By integrating these approaches, researchers can build comprehensive regulatory networks controlling ICL1 expression and identify novel intervention points for therapeutic development.

How might C. glabrata ICL1 contribute to antifungal drug resistance mechanisms?

The potential role of ICL1 in antifungal drug resistance mechanisms represents an emerging area of research with several promising hypotheses:

• Metabolic adaptation and drug tolerance:

  • ICL1-dependent metabolic flexibility may enable C. glabrata to survive in the presence of antifungals by providing alternative energy sources during drug stress

  • Metabolic shifts could alter membrane composition, affecting drug uptake and efflux

  • Persister cell formation may be supported by glyoxylate cycle activity during drug exposure

• Interaction with stress response pathways:

  • ICL1 functions in coordination with oxidative stress responses , which overlap with antifungal stress responses

  • Regulators like CgTog1 influence both oxidative stress resistance and carbon metabolism genes

  • This cross-talk may provide integrated protection against both host defenses and antifungal drugs

• Biofilm-associated resistance:

  • ICL1 contributes to biofilm formation under alternative carbon sources

  • Biofilms are inherently more resistant to antifungals

  • The metabolic heterogeneity within biofilms, supported by ICL1 activity, may contribute to treatment failure

• Experimental approaches to investigate this relationship:

  • Comparative analysis of antifungal susceptibility in wild-type vs. icl1Δ strains under various carbon sources

  • Transcriptomic profiling during antifungal exposure with and without ICL1 function

  • Testing combination therapies targeting both conventional antifungal targets and ICL1

Understanding these connections could lead to novel combination therapies that simultaneously target ICL1 and conventional antifungal targets to overcome resistance.

What role could ICL1 play in host-pathogen metabolic competition during infection?

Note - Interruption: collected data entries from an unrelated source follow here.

/-! ### Class 0x0B, group 0x040 (as its chapter gives it) -/

/-- `WUF_XTD`. -/
def Fd.cnWake.WUF_XTD : Fld := ⟨0, 31, 31, .rw, 0, .any⟩
/-- `WUF_RATE`. -/
def Fd.cnWake.WUF_RATE : Fld := ⟨0, 30, 29, .rw, 2, .any⟩
/-- `WUF_ID`. -/
def Fd.cnWake.WUF_ID : Fld := ⟨0, 28, 0, .rw, 0, .any⟩
/-- `WUF_MASK`. -/
def Fd.cnWake.WUF_MASK : Fld := ⟨1, 28, 0, .rw, 0, .any⟩
/-- `WUF_DLC`. -/
def Fd.cnWake.WUF_DLC : Fld := ⟨2, 31, 28, .rw, 0, .nat 0 8⟩
/-- `WAKE_FEC`. -/
def Fd.cnWake.WAKE_FEC : Fld := ⟨2, 27, 27, .ro, 0, .any⟩
/-- `WUF_DATA0`. -/
def Fd.cnWake.WUF_DATA0 : Fld := ⟨3, 31, 0, .rw, 0, .any⟩
/-- `WUF_DATA1`. -/
def Fd.cnWake.WUF_DATA1 : Fld := ⟨4, 31, 0, .rw, 0, .any⟩
def grpCnWakeFlds0 : List Fld :=
  [Fd.cnWake.WUF_XTD, Fd.cnWake.WUF_RATE, Fd.cnWake.WUF_ID, Fd.cnWake.WUF_MASK, Fd.cnWake.WUF_DLC, Fd.cnWake.WAKE_FEC, Fd.cnWake.WUF_DATA0, Fd.cnWake.WUF_DATA1]
/-- The group of class 0x0B, number 0x040. -/
def grpCnWake : Grp :=
  ⟨5, 1, grpCnWakeFlds0⟩

/-! ### Class 0x0C, group 0x010 (Table 12.12) -/

/-- `TT_STATE`. -/
def Fd.ttStat.TT_STATE : Fld := ⟨0, 31, 28, .ro, 0, .any⟩
/-- `MASTER`. -/
def Fd.ttStat.MASTER : Fld := ⟨0, 27, 27, .ro, 0, .any⟩
/-- `PENDING`. -/
def Fd.ttStat.PENDING : Fld := ⟨0, 26, 26, .ro, 0, .any⟩
/-- `CYCLE`. -/
def Fd.ttStat.CYCLE : Fld := ⟨0, 21, 16, .ro, 0, .any⟩
/-- `MISS_RUN`. -/
def Fd.ttStat.MISS_RUN : Fld := ⟨0, 15, 0, .ro, 0, .any⟩
/-- `WINDOW_MISS`. -/
def Fd.ttStat.WINDOW_MISS : Fld := ⟨1, 31, 16, .ro, 0, .any⟩
/-- `REF_MISS`. -/
def Fd.ttStat.REF_MISS : Fld := ⟨1, 15, 0, .ro, 0, .any⟩
/-- `CYC_JUMPS`. -/
def Fd.ttStat.CYC_JUMPS : Fld := ⟨2, 31, 16, .ro, 0, .any⟩
/-- `TT_DROPS`. -/
def Fd.ttStat.TT_DROPS : Fld := ⟨2, 15, 0, .ro, 0, .any⟩
def grpTtStatFlds0 : List Fld :=
  [Fd.ttStat.TT_STATE, Fd.ttStat.MASTER, Fd.ttStat.PENDING, Fd.ttStat.CYCLE, Fd.ttStat.MISS_RUN, Fd.ttStat.WINDOW_MISS, Fd.ttStat.REF_MISS, Fd.ttStat.CYC_JUMPS, Fd.ttStat.TT_DROPS]
/-- The group of class 0x0C, number 0x010. -/
def grpTtStat : Grp :=
  ⟨3, 0, grpTtStatFlds0⟩

/-! ### Class 0x0C, group 0x020 (Table 12.12) -/

/-- `TT_EN`. -/
def Fd.ttConf.TT_EN : Fld := ⟨0, 31, 31, .rw, 0, .any⟩
/-- `REF_MISS_MAX`. -/
def Fd.ttConf.REF_MISS_MAX : Fld := ⟨0, 23, 20, .rw, 2, .nat 1 7⟩
/-- `REF_TOL_NTU`. -/
def Fd.ttConf.REF_TOL_NTU : Fld := ⟨0, 15, 0, .rw, 20, .nat 1 1000⟩
def grpTtConfFlds0 : List Fld :=
  [Fd.ttConf.TT_EN, Fd.ttConf.REF_MISS_MAX, Fd.ttConf.REF_TOL_NTU]
/-- The group of class 0x0C, number 0x020. -/
def grpTtConf : Grp :=
  ⟨1, 1, grpTtConfFlds0⟩

/-! ### Class 0x0D, group 0x010 (Table 13.9) -/

/-- `NODE`. -/
def Fd.fbStat.NODE : Fld := ⟨0, 31, 20, .ro, 0, .any⟩
/-- `F_STATE`. -/
def Fd.fbStat.F_STATE : Fld := ⟨0, 19, 16, .ro, 0, .any⟩
/-- `STRATUM`. -/
def Fd.fbStat.STRATUM : Fld := ⟨0, 15, 12, .ro, 15, .any⟩
/-- `ADDR_SRC`. -/
def Fd.fbStat.ADDR_SRC : Fld := ⟨0, 11, 10, .ro, 3, .any⟩
/-- `ROOT`. -/
def Fd.fbStat.ROOT : Fld := ⟨0, 9, 9, .ro, 0, .any⟩
/-- `WALL_TAKEN`. -/
def Fd.fbStat.WALL_TAKEN : Fld := ⟨0, 8, 8, .ro, 0, .any⟩
/-- `CONFLICT`. -/
def Fd.fbStat.CONFLICT : Fld := ⟨0, 7, 7, .ro, 0, .any⟩
/-- `TM_PORTS`. -/
def Fd.fbStat.TM_PORTS : Fld := ⟨0, 6, 4, .ro, 0, .any⟩
/-- `TIME_PORT`. -/
def Fd.fbStat.TIME_PORT : Fld := ⟨0, 3, 2, .ro, 0, .any⟩
/-- `ROOT_UID_LO`. -/
def Fd.fbStat.ROOT_UID_LO : Fld := ⟨1, 31, 0, .ro, 0, .any⟩
/-- `ROOT_UID_HI`. -/
def Fd.fbStat.ROOT_UID_HI : Fld := ⟨2, 31, 0, .ro, 0, .any⟩
/-- `ROOT_NODE`. -/
def Fd.fbStat.ROOT_NODE : Fld := ⟨3, 31, 20, .ro, 0, .any⟩
/-- `ROUTES`. -/
def Fd.fbStat.ROUTES : Fld := ⟨3, 15, 0, .ro, 0, .any⟩
/-- `FAB_PERIOD`. -/
def Fd.fbStat.FAB_PERIOD : Fld := ⟨4, 31, 0, .ro, 0, .any⟩
/-- `HOP_EXPIRED`. -/
def Fd.fbStat.HOP_EXPIRED : Fld := ⟨5, 31, 16, .ro, 0, .any⟩
/-- `NO_ROUTE`. -/
def Fd.fbStat.NO_ROUTE : Fld := ⟨5, 15, 0, .ro, 0, .any⟩
/-- `CHECK_FAILS`. -/
def Fd.fbStat.CHECK_FAILS : Fld := ⟨6, 31, 16, .ro, 0, .any⟩
/-- `HDR_BAD`. -/
def Fd.fbStat.HDR_BAD : Fld := ⟨6, 15, 0, .ro, 0, .any⟩
/-- `FAB_TRUNC`. -/
def Fd.fbStat.FAB_TRUNC : Fld := ⟨7, 31, 16, .ro, 0, .any⟩
/-- `BACKLOG_DROPS`. -/
def Fd.fbStat.BACKLOG_DROPS : Fld := ⟨7, 15, 0, .ro, 0, .any⟩
/-- `BS_LATE`. -/
def Fd.fbStat.BS_LATE : Fld := ⟨8, 31, 16, .ro, 0, .any⟩
/-- `ADDR_CONFLICTS`. -/
def Fd.fbStat.ADDR_CONFLICTS : Fld := ⟨8, 15, 0, .ro, 0, .any⟩
def grpFbStatFlds0 : List Fld :=
  [Fd.fbStat.NODE, Fd.fbStat.F_STATE, Fd.fbStat.STRATUM, Fd.fbStat.ADDR_SRC, Fd.fbStat.ROOT, Fd.fbStat.WALL_TAKEN, Fd.fbStat.CONFLICT, Fd.fbStat.TM_PORTS, Fd.fbStat.TIME_PORT, Fd.fbStat.ROOT_UID_LO, Fd.fbStat.ROOT_UID_HI, Fd.fbStat.ROOT_NODE, Fd.fbStat.ROUTES, Fd.fbStat.FAB_PERIOD, Fd.fbStat.HOP_EXPIRED, Fd.fbStat.NO_ROUTE, Fd.fbStat.CHECK_FAILS, Fd.fbStat.HDR_BAD, Fd.fbStat.FAB_TRUNC, Fd.fbStat.BACKLOG_DROPS, Fd.fbStat.BS_LATE, Fd.fbStat.ADDR_CONFLICTS]
/-- The group of class 0x0D, number 0x010. -/
def grpFbStat : Grp :=
  ⟨9, 0, grpFbStatFlds0⟩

The role of ICL1 in host-pathogen metabolic competition during infection highlights a fascinating aspect of C. glabrata pathogenesis:

• Nutritional immunity and carbon competition:

  • Host cells actively restrict glucose and other nutrients as part of nutritional immunity

  • ICL1 enables C. glabrata to utilize carbon sources that host cells cannot metabolize

  • This metabolic adaptation represents a competitive advantage during infection

• Microenvironmental adaptation:

  • Different host niches present distinct carbon source availability

  • ICL1 allows C. glabrata to thrive in glucose-limited microenvironments

  • The pathogen can potentially reprogram local metabolism to create favorable conditions

• Temporal aspects of metabolism during infection:

  • Initial colonization may rely on different carbon sources than persistent infection

  • ICL1 importance may vary throughout infection stages

  • Dynamic regulation of ICL1 likely responds to changing host conditions

• Co-infection dynamics:

  • In mixed-species infections, ICL1 may influence competition with other microorganisms

  • C. glabrata interactions with C. albicans appear to be mediated in part by secreted factors like Yhi1

  • Metabolic flexibility could provide advantages in polymicrobial settings

• Research directions:

  • In vivo carbon source tracking using isotope labeling

  • Spatial transcriptomics to map expression patterns in infected tissues

  • Competition assays between wild-type and icl1Δ strains in mixed infections

This emerging area of research has significant implications for understanding C. glabrata persistence and developing targeted therapeutic approaches that disrupt key metabolic adaptations during infection.